# Labeling Data

This notebook gives a brief introduction to a fundamental question that is rarely covered in ML courses: How to label data. In real life, it's rare that your datasets come pre-labeled for you. You have to do it yourself, which naively involves somebody going through and labeling *every single example* by hand. Sure, human labels are great and often ideal, but in practice it's impossible to do so for reasons of time and cost. It often falls on the data scientist or engineer to label the data himself. This begs the question, then. How can you label data to be "good enough" to build reliable ML models with a minimal amount of effort and resources?

The topic of *weakly supervised learning* addresses this question by considering way to combine various data labeling strategies together to produce "good enough" labels. It may be the case that we can label some examples algorithmically using various rules-based functions, and combine those algorithmic labels with a subset of human-labeled examples (if we have them), and then train a model on *all* of these labels to predict the best choice for each example.

This may seem confusing, but we'll go through an example below using a previous dataset: The spam classification dataset from the notebook on text classification.
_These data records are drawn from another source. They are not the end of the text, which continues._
/-! ## The E-strobe on the lines (R95) -/

/-- What a nibble emits before E rises (R93, R94). -/
def nibbleSetup (c : Config) (backlight : Bool) (n : Nibble) (rs : Bool) : List Emission :=
  match c.transport with
  | .expander x => [.busWrite x.addr7 (x.portByte n false false rs (c.blLevel backlight))]
  | .gpio g => [.pinWrite g.pinRs rs] ++ (g.pinRw.toList.map fun p => .pinWrite p false)
      ++ [.pinWrite g.pinD4 (n.getLsbD 0), .pinWrite g.pinD5 (n.getLsbD 1), .pinWrite g.pinD6 (n.getLsbD 2),
        .pinWrite g.pinD7 (n.getLsbD 3)]

/-- The event by which a nibble drives E to the level `e` (R93, R94). -/
def nibbleDriveE (c : Config) (backlight : Bool) (n : Nibble) (rs e : Bool) : Emission :=
  match c.transport with
  | .expander x => .busWrite x.addr7 (x.portByte n e false rs (c.blLevel backlight))
  | .gpio g => .pinWrite g.pinE e

/-- The lines a nibble holds while E is at the level `e`: the backlight is composed on an Expander, untouched on pins
(R95 (d), (e)). -/
def nibbleLines (c : Config) (backlight : Bool) (n : Nibble) (rs bl e : Bool) : Lines where
  rs := rs
  rw := false
  e := e
  bl := if c.hasPort then c.blLevel backlight else bl
  d4 := n.getLsbD 0
  d5 := n.getLsbD 1
  d6 := n.getLsbD 2
  d7 := n.getLsbD 3

theorem nibbleEmissions_eq_setup (c : Config) (backlight : Bool) (n : Nibble) (rs : Bool) :
    nibbleEmissions c backlight n rs = nibbleSetup c backlight n rs ++
      [nibbleDriveE c backlight n rs true, .delay 1, nibbleDriveE c backlight n rs false, .delay 37] := by
  unfold nibbleEmissions nibbleSetup nibbleDriveE
  cases c.transport with
  | expander x => rfl
  | gpio g => simp only [List.append_assoc, List.cons_append, List.nil_append]

/-- On an Expander each part of a nibble is one write, the last word the first (R95 (b)). -/
theorem nibble_three_writes {c : Config} (hp : c.hasPort = true) (backlight : Bool) (n : Nibble) (rs : Bool) :
    ∃ a w w', nibbleSetup c backlight n rs = [.busWrite a w] ∧ nibbleDriveE c backlight n rs true = .busWrite a w' ∧
      nibbleDriveE c backlight n rs false = .busWrite a w := by
  unfold nibbleSetup nibbleDriveE
  cases ht : c.transport with
  | expander x => exact ⟨_, _, _, rfl, rfl, rfl⟩
  | gpio g => simp [Config.hasPort, ht] at hp

section
variable {c : Config} (hc : c.valid = true)
include hc

/-- The set-up part puts the nibble, RS and RW on the lines and leaves E low. -/
theorem linesAfterAll_nibbleSetup (backlight : Bool) (n : Nibble) (rs : Bool) {l : Lines} (hl : l.e = false) :
    linesAfterAll c.transport l (nibbleSetup c backlight n rs) = nibbleLines c backlight n rs l.bl false := by
  unfold nibbleSetup nibbleLines Config.hasPort
  cases ht : c.transport with
  | expander x => simp [linesAfterAll, linesAfter, portLines_portByte (c.valid_expander hc ht)]
  | gpio g =>
    have hg := c.valid_gpio hc ht
    have sym (p q : Nat) (h : ¬p = q) : (q = p) = False := eq_false (Ne.symm h)
    obtain ⟨pRs, pRw, pE, p4, p5, p6, p7, pBl⟩ := g
    cases pRw <;> cases pBl <;>
    · simp only [gpioPins, Option.toList, List.nil_append, List.cons_append, List.append_nil, List.nodup_cons, List.mem_cons,
        List.not_mem_nil, or_false, not_or] at hg
      simp [linesAfterAll, linesAfter, pinLines, drivenBit, hg, hl, sym]

/-- Driving E changes no other line (R95 (d)). -/
theorem linesAfter_nibbleDriveE (backlight : Bool) (n : Nibble) (rs bl e e' : Bool) :
    linesAfter c.transport (nibbleLines c backlight n rs bl e) (nibbleDriveE c backlight n rs e') =
      nibbleLines c backlight n rs bl e' := by
  unfold nibbleDriveE nibbleLines Config.hasPort
  cases ht : c.transport with
  | expander x => simp [linesAfter, portLines_portByte (c.valid_expander hc ht)]
  | gpio g =>
    have hg := c.valid_gpio hc ht
    have sym (p q : Nat) (h : ¬p = q) : (q = p) = False := eq_false (Ne.symm h)
    obtain ⟨pRs, pRw, pE, p4, p5, p6, p7, pBl⟩ := g
    cases pRw <;> cases pBl <;>
    · simp only [gpioPins, Option.toList, List.nil_append, List.cons_append, List.append_nil, List.nodup_cons, List.mem_cons,
        List.not_mem_nil, or_false, not_or] at hg
      simp [linesAfter, pinLines, drivenBit, hg, sym]

end
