-- ==== Sys2Proof/Machine/StatusRead.lean ====
section
/-! DEFINITION. STATUS_READ: the layouts of Table 11-6 and their parts of nine bytes (R152, R162). -/

namespace Sys2Proof.Machine

/-! ## Parts -/

/-- The number of nine-byte parts of a layout (R162). -/
def partCount (layout : List Byte) : Nat := (layout.length + 8) / 9

/-- The answer to a read of one part: the number of parts with the bound flag, then the part's nine bytes, or BAD_VALUE for a part
number at or beyond the number of parts (R162, Table 11-8). -/
def readPart (layout : List Byte) (part : Byte) (bound : Bool) (s : State) : State × Answer :=
  if part.toNat < partCount layout then
    (s, .normal .ok (BitVec.ofNat 8 (partCount layout * 16 + bound.toNat) :: padTo 9 (layout.drop (9 * part.toNat))))
  else refuse .badValue s

/-! ## Layouts (Table 11-6) -/

/-- The number of records in a state (R131). -/
def State.faultCount (s : State) (st : FaultState) : Nat := allFaults.countP fun f => (s.fault f).state == st

/-- The kinds with a sticky flag set on any record (R131). -/
def State.stickyKinds (s : State) : BitVec 16 := kindMask fun f => (s.fault f).sticky

/-- Class device, 29 bytes (R131, R141, R152). -/
def State.deviceStatus (s : State) (bus : Fin 32) : List Byte :=
  [serviceCode s.service, s.node.setWidth 8] ++ bigEndian 6 (capBytes 6 s.now) ++ bigEndian 2 s.frameCounter.toNat ++
  [portStateCode s.portA, portStateCode s.portB, BitVec.ofNat 8 s.cmdQueue.length, BitVec.ofNat 8 s.cueQueue.length,
   BitVec.ofNat 8 s.replies.length, BitVec.ofNat 8 s.events.length, BitVec.ofNat 8 s.directives.length, holdStateCode s.hold] ++
  bigEndian 3 s.busPeaks[bus] ++ [flagByte s.busClips[bus], flagByte s.alert] ++ bigEndian 2 (s.faultCount .latched) ++
  bigEndian 2 (s.faultCount .retryWait) ++ bigEndian 2 s.stickyKinds.toNat

/-- The loop bytes of the zone runtime (R53). -/
def LoopRecord.status (l : LoopRecord) (now : Nat) : List Byte :=
  bigEndian 2 l.agc ++ [flagByte l.limited, flagByte l.saturated, flagByte l.candidate.isSome] ++
  timeBytes 4 (l.candidate.map fun t => now - t) ++ bigEndian 3 l.accumulator

/-- The description bytes of the zone runtime (R74). -/
def DescRecord.status (d : DescRecord) (voicePeak : Nat) : List Byte :=
  [flagByte d.voxActive] ++ bigEndian 2 d.holdRemaining ++ bigEndian 3 voicePeak ++ List.replicate 6 0

/-- The first `n` kind bytes of a LOOP or DESC zone without a bound record: free values (log 21). -/
def unboundStatus (z : ZoneId) (n : Nat) : List Byte := (List.range n).map (Config.unboundRuntimeByte z)

/-- The last twelve bytes of the zone runtime. Of a DESC zone the last six are zero bytes, with a bound record or without (Table 11-6,
R74). -/
def State.kindStatus (s : State) (z : ZoneId) : List Byte :=
  match (s.zone z).kind with
  | .loop => match s.loopOf z with
    | some l => s.loops[l].status s.now
    | none => unboundStatus z 12
  | .desc => match s.descOf z with
    | some d => s.descs[d].status s.ingressPeaks[s.descs[d].voiceSlot]
    | none => unboundStatus z 6 ++ List.replicate 6 0
  | .foyer => List.replicate 12 0
  | .lounge => List.replicate 12 0

/-- Class zone runtime, 35 bytes (R20, R152). An idle deadline that has passed in CONFIGURATION, where it is kept and not tested, shows
0 ms: the model's choice, the spec gives no value (DESIGN CHOICE, unsafe; log 46). -/
def State.zoneStatus (s : State) (z : ZoneId) : List Byte :=
  let r := s.zone z
  [flagByte r.enabled, kindCode r.kind, testModeCode r.testMode] ++ bigEndian 2 r.testLevel ++
  [flagByte r.suspended, sideCode r.side] ++ timeBytes 4 (r.idleDeadline.map fun d => d - s.now) ++
  [optIndexByte (s.claimant z), protectionCode r.protection] ++ bigEndian 2 r.duckGain ++ bigEndian 2 r.voiceGain ++
  bigEndian 2 r.outputGain ++ bigEndian 3 r.peak ++ [flagByte r.clip] ++ s.kindStatus z

/-- Class endpoint runtime, 17 bytes: an index that is not in use shows the reset values (R152). -/
def State.endpointStatus (s : State) (e : EndpointId) : List Byte :=
  let r := if (s.endpoint e).inUse then s.endpoint e else {}
  [flagByte r.inUse, r.node.setWidth 8, presenceCode r.presence, powerCode r.reported, powerCode r.commanded] ++
  timeBytes 4 (r.lastTelemetry.map fun t => s.now - t) ++ timeBytes 4 (r.lastPower.map fun t => s.now - t) ++
  timeBytes 2 r.current ++ [flagByte r.thermal, flagByte r.supplyLow]

/-- The origin bytes of a call record: form, and requester node or gate. -/
def originBytes : Origin → List Byte
  | .external n => [0, n.setWidth 8]
  | .gate g => [1, BitVec.ofNat 8 g.val]

/-- The source bytes of a call record. The counts of a LIVE call are free values (log 20). -/
def sourceBytes : Source → List Byte
  | .stored ids n => [0, BitVec.ofNat 8 ids.length] ++ padTo 4 (ids.map fun i => BitVec.ofNat 8 i.val) ++ [BitVec.ofNat 8 n]
  | .live slot pre => [1, Config.liveIdCount, BitVec.ofNat 8 slot.val, optIndexByte pre, 0, 0, Config.liveRepeatCount]

/-- Class call record: 51 bytes and two for each zone delivered; a FREE record shows its state alone (R84, R152). -/
def State.callStatus (s : State) (c : CallId) : List Byte :=
  let r := s.call c
  if r.state = .free then [callStateCode .free]
  else
    [callStateCode r.state] ++ originBytes r.origin ++ [r.tag, BitVec.ofNat 8 r.priority] ++ bigEndian 4 r.target.toNat ++
    bigEndian 4 r.delivered.toNat ++ bigEndian 4 r.missed.toNat ++ sourceBytes r.source ++
    [flagByte r.retain, BitVec.ofNat 8 r.requeue] ++ bigEndian 4 r.arrival.toNat ++
    bigEndian 4 (r.startOrder.getD Config.undispatchedStartOrder).toNat ++
    [optIndexByte r.player, BitVec.ofNat 8 r.plays, BitVec.ofNat 8 r.position] ++ bigEndian 3 r.offset ++
    timeBytes 4 (some (s.now - r.pendingSince)) ++ timeBytes 4 (some r.liveElapsed) ++ timeBytes 2 (some r.tailRemaining) ++
    [(r.outcome.map outcomeCode).getD 0xFF] ++
    (zonesOf r.delivered).flatMap fun z => timeBytes 2 (r.wake[z].map fun d => d - s.now)

/-- What is left of a gate's reopen guard (R114). -/
def Gate.guardLeft (r : Gate) (now : Nat) : Nat :=
  match r.lastClose with
  | some t => r.reopenGuard * 1000 - (now - t)
  | none => 0

/-- Class gate, 12 bytes (R114). -/
def State.gateStatus (s : State) (g : GateId) : List Byte :=
  let r := s.gate g
  [gateStateCode r.state, flagByte (r.state == .open_)] ++ timeBytes 4 (r.windowDeadline.map fun d => d - s.now) ++
  timeBytes 4 (some (r.guardLeft s.now)) ++
  [optIndexByte r.admissionCall, (r.admissionCall.map fun c => callStateCode (s.call c).state).getD 0xFF]

/-- Class fault record, 13 bytes (R131). -/
def State.faultStatus (s : State) (f : FaultRef) : List Byte :=
  let r := s.fault f
  [faultStateCode r.state, BitVec.ofNat 8 r.deglitch, flagByte r.lastPresent, flagByte r.sticky,
   (r.inForce.map fun i => policyModeCode i.mode).getD 0xFF, (r.inForce.map fun i => policyActionCode i.action).getD 0xFF] ++
  timeBytes 2 r.retryRemaining ++ [BitVec.ofNat 8 r.escalation] ++ timeBytes 4 (r.lastRecovery.map fun t => s.now - t)

/-! ## The classes (R152) -/

/-- The layout of an index below `n`, or BAD_INDEX. -/
def indexed (n : Nat) (index : Byte) (layout : Fin n → List Byte) : Except Status (List Byte) :=
  match indexOf n index.toNat with
  | some i => .ok (layout i)
  | none => .error .badIndex

/-- The layout of a fault record of a subject that has the `n` kinds from `first` on (R131). -/
def faultLayout (s : State) (kind : Byte) (first n : Nat) (ref : Fin n → FaultRef) : Except Status (List Byte) :=
  if kind.toNat = 0 ∨ 11 < kind.toNat then .error .badIndex
  else if kind.toNat < first then .error .badValue
  else match indexOf n (kind.toNat - first) with
    | some k => .ok (s.faultStatus (ref k))
    | none => .error .badValue

/-- The layout of a class, or the status the read is refused with (R131, R152). The subject of a fault read is checked before its kind:
R131 orders neither, so that which of BAD_INDEX and BAD_VALUE refuses a read in which both fail is the model's choice (DESIGN CHOICE,
unsafe; log 48). -/
def State.statusLayout (s : State) (cls index kind : Byte) : Except Status (List Byte) :=
  if cls = 0 then indexed 32 index s.deviceStatus
  else if cls = 1 then indexed 32 index s.zoneStatus
  else if cls = 2 then indexed 48 index s.endpointStatus
  else if cls = 3 then indexed 16 index s.callStatus
  else if cls = 4 then indexed 2 index s.gateStatus
  else if cls = 5 then faultLayout s kind 9 3 .device
  else if cls = 6 then
    match indexOf 48 index.toNat with
    | some e => faultLayout s kind 1 6 (.endpoint e)
    | none => .error .badIndex
  else if cls = 7 then
    match (indexOf 32 index.toNat).bind s.loopOf with
    | some l => faultLayout s kind 7 2 (.loop l)
    | none => .error .badIndex
  else .error .badValue

/-- The body of STATUS_READ (R152, R162). Class, index and kind are checked before the part number: no rule orders the BAD_INDEX of R152 and
R131 and the BAD_VALUE of R162, and the order is the model's choice (DESIGN CHOICE, unsafe; log 56). -/
def statusReadBody (cls index kind part : Byte) (s : State) : State × Answer :=
  match s.statusLayout cls index kind with
  | .ok layout => readPart layout part false s
  | .error st => refuse st s

/-- STATUS_READ. -/
def execStatusRead (src : Node) (req cls index kind part : Byte) (s : State) : Host.Outcome State Fault Refusal :=
  .next (takeCommand (.statusRead src req cls index kind part) src req (statusReadBody cls index kind part) s)

end Sys2Proof.Machine
end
We will pretend that we don't have labels for that dataset, except a small subset (10% of the data), and our job is to use weak supervision to generate labels to do ML. We'll also compare them at the end with the ground truth labels (since we have them), though keep in mind that if you're using this technique you wouldn't be able to do this in real life.

In [None]:
import numpy as np
import matplotlib.pyplot as plt
import pandas as pd
import re
import string
import spacy
import nltk

from pathlib import Path
from collections import Counter
from sklearn.feature_extraction.text import CountVectorizer,TfidfVectorizer
from sklearn.ensemble import RandomForestClassifier
from sklearn.model_selection import train_test_split
from sklearn.metrics import roc_auc_score, f1_score, confusion_matrix, accuracy_score
from sklearn.metrics import precision_score, recall_score
from imblearn.over_sampling import RandomOverSampler

np.random.seed(42)